**Dataset content:**
------------------------------------------------

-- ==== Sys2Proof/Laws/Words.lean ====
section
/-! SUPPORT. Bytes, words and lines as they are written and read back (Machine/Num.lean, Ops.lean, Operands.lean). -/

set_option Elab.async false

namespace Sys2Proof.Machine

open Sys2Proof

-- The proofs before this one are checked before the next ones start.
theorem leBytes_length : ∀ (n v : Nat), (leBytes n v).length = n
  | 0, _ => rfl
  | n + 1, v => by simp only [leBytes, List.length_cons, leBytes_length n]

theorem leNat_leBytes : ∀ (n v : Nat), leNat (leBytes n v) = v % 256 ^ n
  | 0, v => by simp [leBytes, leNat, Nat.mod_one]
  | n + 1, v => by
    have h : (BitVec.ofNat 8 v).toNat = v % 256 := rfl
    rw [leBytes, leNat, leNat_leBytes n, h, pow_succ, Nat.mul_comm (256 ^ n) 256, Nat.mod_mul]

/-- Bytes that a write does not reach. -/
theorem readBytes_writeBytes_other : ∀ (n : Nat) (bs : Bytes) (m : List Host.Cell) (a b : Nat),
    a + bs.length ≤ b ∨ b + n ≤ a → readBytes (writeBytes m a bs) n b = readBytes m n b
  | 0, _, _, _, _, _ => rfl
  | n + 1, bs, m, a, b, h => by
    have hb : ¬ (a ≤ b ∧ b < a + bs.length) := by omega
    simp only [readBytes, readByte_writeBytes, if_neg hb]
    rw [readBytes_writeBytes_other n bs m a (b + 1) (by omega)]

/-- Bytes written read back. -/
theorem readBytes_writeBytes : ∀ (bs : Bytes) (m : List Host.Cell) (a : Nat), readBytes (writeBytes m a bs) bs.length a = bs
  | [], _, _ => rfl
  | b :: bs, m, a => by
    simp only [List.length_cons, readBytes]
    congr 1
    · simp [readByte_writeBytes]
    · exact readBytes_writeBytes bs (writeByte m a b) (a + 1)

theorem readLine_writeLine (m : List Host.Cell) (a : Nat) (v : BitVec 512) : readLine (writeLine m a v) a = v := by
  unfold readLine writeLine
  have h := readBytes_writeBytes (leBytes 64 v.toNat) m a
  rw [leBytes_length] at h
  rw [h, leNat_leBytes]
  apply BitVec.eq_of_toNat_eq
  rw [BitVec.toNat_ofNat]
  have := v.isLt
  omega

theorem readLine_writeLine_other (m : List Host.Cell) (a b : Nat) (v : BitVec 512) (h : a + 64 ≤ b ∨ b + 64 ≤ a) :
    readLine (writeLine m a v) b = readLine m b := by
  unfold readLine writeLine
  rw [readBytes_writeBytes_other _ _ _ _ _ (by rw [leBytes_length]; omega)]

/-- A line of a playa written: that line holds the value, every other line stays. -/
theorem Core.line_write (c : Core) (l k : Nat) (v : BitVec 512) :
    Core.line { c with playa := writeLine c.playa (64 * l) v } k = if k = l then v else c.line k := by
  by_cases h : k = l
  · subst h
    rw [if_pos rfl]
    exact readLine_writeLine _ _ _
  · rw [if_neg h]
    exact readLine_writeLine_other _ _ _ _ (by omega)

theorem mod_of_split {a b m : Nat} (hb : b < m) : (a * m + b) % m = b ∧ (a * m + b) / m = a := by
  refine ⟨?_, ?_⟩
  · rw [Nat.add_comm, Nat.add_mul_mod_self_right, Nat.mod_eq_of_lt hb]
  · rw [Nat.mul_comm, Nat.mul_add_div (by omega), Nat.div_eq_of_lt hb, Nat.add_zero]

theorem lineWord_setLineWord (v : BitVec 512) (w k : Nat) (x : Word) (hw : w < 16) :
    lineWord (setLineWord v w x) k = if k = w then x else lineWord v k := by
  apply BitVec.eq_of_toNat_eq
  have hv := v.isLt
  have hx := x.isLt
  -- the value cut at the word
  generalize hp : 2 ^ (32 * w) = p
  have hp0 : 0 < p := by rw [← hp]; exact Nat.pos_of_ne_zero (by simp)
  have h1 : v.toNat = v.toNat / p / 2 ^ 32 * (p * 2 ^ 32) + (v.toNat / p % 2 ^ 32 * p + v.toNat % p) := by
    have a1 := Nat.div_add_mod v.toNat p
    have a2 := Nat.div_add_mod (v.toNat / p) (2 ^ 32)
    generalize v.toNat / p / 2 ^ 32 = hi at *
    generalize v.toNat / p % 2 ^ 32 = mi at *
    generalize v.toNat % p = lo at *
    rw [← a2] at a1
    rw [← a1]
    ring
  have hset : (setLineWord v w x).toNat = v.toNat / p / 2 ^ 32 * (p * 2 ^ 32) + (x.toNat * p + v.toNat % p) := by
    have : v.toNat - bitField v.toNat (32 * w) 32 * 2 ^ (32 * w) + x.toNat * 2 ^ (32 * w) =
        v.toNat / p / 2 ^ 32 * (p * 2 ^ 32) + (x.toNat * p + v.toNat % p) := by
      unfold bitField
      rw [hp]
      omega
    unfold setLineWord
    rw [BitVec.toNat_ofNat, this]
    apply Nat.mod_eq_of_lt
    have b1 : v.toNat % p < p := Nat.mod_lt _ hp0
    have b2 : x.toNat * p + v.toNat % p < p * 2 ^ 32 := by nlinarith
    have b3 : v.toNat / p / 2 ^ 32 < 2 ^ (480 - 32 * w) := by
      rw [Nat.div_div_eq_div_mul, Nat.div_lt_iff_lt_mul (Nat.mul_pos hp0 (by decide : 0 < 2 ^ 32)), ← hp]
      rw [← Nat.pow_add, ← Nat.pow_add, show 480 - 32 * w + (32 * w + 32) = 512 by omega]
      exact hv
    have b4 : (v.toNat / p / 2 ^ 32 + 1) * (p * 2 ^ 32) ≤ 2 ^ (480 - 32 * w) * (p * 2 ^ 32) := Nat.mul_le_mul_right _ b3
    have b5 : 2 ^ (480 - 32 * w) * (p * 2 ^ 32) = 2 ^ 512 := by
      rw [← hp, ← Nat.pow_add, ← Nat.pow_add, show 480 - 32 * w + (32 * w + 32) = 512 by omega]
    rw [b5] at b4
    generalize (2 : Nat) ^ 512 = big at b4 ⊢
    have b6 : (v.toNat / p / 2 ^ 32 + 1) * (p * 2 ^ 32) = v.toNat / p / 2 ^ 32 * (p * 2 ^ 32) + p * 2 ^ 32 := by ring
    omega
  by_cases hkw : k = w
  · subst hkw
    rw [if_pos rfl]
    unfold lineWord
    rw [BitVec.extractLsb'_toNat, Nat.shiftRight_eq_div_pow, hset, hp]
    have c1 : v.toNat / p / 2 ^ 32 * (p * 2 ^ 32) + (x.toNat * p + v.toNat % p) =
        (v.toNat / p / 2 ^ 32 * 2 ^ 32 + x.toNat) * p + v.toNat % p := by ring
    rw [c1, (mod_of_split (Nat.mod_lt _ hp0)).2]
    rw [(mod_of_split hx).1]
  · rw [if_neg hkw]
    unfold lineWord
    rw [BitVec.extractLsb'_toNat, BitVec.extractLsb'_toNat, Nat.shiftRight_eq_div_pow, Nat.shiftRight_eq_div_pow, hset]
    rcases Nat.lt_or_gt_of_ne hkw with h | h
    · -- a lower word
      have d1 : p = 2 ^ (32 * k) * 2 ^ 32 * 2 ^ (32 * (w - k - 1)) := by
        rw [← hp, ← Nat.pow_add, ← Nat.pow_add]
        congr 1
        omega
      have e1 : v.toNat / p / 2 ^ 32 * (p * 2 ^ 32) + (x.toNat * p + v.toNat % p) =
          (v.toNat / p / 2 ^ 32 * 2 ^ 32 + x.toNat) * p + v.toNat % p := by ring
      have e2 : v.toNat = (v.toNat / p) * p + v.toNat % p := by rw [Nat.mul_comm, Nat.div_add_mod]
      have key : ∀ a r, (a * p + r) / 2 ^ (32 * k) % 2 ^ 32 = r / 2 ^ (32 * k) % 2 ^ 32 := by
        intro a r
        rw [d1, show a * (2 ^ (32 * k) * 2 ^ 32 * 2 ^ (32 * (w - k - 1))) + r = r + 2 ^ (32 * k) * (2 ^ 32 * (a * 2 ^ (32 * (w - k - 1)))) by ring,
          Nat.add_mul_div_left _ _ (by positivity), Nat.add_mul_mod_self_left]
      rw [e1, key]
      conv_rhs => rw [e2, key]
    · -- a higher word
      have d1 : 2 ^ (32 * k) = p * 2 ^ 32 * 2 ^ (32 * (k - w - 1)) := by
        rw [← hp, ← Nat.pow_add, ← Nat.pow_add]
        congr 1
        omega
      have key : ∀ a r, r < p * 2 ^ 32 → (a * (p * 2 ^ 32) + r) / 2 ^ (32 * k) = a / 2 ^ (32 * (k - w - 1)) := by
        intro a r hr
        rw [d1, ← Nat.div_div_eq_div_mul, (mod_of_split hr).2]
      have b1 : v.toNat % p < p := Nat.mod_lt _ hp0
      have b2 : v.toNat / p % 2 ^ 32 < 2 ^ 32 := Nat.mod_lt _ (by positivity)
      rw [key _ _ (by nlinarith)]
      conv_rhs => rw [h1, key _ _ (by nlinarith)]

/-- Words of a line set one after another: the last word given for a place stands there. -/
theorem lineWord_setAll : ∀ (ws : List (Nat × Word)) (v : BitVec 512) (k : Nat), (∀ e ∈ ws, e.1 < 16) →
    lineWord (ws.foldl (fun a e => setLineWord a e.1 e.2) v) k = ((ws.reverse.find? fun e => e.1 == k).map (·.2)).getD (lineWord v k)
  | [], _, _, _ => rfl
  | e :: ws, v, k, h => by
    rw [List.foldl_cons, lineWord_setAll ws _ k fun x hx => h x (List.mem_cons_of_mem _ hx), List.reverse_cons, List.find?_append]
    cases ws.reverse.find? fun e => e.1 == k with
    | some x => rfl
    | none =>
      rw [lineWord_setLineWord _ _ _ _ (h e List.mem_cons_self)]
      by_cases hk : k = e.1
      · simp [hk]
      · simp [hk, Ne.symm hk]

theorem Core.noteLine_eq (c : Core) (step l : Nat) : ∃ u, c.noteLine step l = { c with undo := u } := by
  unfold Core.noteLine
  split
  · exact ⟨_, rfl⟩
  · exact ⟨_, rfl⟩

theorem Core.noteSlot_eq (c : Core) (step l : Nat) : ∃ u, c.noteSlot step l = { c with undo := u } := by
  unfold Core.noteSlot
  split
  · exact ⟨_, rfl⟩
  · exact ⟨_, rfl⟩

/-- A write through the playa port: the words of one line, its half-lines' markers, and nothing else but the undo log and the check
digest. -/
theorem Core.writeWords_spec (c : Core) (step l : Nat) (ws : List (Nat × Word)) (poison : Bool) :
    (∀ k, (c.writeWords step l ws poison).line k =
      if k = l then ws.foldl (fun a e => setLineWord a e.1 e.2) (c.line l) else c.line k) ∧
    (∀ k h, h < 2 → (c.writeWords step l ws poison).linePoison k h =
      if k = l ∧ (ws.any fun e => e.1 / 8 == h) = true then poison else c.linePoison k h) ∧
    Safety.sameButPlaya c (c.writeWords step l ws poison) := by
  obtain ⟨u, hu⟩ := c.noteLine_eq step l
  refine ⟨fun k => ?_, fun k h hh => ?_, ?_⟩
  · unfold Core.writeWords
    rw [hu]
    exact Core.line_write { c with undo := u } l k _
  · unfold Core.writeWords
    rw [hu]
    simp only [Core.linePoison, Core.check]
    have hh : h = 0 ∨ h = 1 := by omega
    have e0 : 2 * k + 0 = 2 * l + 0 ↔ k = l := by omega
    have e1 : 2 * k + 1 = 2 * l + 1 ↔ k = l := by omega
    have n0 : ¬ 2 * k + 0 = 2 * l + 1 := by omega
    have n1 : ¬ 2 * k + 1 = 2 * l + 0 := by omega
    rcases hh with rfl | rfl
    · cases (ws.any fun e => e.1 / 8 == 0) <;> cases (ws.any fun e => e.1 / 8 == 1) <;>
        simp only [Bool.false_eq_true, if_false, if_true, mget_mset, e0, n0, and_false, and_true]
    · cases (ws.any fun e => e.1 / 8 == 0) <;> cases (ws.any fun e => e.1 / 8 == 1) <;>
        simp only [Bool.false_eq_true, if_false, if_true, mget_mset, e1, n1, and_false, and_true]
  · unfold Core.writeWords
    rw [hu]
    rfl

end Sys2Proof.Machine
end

------------------------------------------------

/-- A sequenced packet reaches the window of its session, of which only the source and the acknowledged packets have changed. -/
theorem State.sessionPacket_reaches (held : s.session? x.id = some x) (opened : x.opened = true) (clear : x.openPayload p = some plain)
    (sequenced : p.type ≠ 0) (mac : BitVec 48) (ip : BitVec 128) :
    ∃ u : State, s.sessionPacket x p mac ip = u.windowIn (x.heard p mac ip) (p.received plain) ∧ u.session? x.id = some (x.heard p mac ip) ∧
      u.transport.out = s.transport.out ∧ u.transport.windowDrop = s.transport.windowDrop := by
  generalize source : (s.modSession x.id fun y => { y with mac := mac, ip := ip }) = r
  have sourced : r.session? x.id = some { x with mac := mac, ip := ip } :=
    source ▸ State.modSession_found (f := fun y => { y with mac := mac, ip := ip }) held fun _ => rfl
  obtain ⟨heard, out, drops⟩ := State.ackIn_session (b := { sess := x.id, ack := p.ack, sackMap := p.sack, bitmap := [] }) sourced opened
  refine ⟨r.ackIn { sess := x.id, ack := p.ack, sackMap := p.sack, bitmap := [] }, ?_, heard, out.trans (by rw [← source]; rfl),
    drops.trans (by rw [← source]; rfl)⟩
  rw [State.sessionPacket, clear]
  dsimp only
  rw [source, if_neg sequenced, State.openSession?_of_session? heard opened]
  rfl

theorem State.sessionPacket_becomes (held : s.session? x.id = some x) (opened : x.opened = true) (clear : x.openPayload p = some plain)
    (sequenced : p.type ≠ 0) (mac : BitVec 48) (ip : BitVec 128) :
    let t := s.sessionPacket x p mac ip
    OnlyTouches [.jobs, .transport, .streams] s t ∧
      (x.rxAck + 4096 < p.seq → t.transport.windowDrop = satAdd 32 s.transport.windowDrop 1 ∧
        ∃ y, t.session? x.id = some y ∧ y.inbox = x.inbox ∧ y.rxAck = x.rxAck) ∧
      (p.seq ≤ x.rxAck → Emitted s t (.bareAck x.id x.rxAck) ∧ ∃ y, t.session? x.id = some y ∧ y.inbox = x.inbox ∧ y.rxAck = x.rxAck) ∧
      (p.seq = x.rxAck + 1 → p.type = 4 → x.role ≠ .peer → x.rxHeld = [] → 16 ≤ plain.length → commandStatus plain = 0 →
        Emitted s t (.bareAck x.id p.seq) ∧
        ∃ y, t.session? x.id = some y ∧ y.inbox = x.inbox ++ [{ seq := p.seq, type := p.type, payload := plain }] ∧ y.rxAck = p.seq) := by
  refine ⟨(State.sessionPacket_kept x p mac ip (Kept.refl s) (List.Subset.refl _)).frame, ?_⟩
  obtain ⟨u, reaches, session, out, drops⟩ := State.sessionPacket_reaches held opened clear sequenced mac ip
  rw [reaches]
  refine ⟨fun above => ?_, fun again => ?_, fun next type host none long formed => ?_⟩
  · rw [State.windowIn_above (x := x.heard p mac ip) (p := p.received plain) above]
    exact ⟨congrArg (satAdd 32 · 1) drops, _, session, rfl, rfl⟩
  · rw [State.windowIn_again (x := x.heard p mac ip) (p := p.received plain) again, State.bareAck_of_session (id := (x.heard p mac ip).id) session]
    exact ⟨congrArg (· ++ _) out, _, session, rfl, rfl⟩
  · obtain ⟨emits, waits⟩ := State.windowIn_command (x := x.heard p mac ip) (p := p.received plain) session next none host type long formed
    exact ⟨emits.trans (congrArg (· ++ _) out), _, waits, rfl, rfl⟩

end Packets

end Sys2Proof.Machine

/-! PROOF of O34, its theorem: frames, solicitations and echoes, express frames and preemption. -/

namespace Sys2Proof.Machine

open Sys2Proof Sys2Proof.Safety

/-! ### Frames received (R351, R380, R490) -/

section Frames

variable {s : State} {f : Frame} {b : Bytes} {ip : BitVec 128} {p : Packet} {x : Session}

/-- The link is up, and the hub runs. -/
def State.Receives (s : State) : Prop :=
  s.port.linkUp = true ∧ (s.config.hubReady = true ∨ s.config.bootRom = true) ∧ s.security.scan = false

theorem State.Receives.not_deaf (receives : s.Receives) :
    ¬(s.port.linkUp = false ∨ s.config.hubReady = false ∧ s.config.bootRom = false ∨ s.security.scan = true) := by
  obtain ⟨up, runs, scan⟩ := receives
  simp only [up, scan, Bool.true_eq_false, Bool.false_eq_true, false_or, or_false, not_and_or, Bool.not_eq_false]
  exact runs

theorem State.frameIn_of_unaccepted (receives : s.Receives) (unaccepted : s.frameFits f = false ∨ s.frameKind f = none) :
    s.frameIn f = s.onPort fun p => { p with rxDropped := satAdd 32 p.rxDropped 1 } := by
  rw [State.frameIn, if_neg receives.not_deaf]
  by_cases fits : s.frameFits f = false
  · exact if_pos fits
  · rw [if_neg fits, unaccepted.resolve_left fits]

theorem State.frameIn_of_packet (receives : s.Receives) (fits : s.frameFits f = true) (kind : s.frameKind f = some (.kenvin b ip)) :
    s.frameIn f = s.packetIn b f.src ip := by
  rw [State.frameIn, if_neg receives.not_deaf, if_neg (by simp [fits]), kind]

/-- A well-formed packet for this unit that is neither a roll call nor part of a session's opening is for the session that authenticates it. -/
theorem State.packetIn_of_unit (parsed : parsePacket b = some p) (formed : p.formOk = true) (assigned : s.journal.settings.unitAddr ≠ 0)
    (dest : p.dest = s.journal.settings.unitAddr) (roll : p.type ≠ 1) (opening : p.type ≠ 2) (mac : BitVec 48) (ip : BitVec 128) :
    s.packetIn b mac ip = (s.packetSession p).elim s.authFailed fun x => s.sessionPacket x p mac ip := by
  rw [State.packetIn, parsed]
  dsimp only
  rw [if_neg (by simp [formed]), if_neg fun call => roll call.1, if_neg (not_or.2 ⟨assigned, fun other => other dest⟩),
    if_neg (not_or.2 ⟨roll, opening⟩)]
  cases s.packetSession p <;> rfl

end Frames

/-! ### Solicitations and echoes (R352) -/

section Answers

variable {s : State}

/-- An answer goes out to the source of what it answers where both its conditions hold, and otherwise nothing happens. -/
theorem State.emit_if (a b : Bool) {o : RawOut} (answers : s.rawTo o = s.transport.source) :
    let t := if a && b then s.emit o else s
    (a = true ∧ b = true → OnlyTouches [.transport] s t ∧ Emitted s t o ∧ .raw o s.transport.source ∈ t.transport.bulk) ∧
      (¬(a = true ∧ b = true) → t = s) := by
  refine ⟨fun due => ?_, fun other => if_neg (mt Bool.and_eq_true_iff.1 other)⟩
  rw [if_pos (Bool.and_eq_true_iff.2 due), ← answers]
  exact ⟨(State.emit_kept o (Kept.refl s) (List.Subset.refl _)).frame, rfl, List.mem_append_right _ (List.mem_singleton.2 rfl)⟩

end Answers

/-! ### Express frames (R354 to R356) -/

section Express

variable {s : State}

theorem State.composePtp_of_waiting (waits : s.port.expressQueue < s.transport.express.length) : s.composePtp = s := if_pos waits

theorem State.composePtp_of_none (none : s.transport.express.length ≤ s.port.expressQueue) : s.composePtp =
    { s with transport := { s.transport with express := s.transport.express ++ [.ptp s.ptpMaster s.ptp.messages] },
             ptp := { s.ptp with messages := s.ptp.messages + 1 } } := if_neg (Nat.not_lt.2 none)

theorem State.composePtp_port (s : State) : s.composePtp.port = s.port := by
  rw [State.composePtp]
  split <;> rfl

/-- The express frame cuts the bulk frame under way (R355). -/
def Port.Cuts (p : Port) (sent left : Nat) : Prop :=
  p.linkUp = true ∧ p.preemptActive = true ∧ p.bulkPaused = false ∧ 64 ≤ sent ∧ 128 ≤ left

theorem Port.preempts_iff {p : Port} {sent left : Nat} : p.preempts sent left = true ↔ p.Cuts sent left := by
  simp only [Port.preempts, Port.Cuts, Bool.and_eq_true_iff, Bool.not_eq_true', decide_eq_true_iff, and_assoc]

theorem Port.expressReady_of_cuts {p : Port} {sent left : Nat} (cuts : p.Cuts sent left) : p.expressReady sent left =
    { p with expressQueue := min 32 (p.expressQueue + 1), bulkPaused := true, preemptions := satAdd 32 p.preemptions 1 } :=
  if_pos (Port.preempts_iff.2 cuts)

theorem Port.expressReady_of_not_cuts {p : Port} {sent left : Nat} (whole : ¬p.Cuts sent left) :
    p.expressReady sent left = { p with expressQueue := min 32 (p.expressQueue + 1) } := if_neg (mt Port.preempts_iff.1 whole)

------------------------------------------------

**The task:** Tell how many lines of the listing contain the string "unitAddr", giving the number without any other words.

**Result of the task:** 2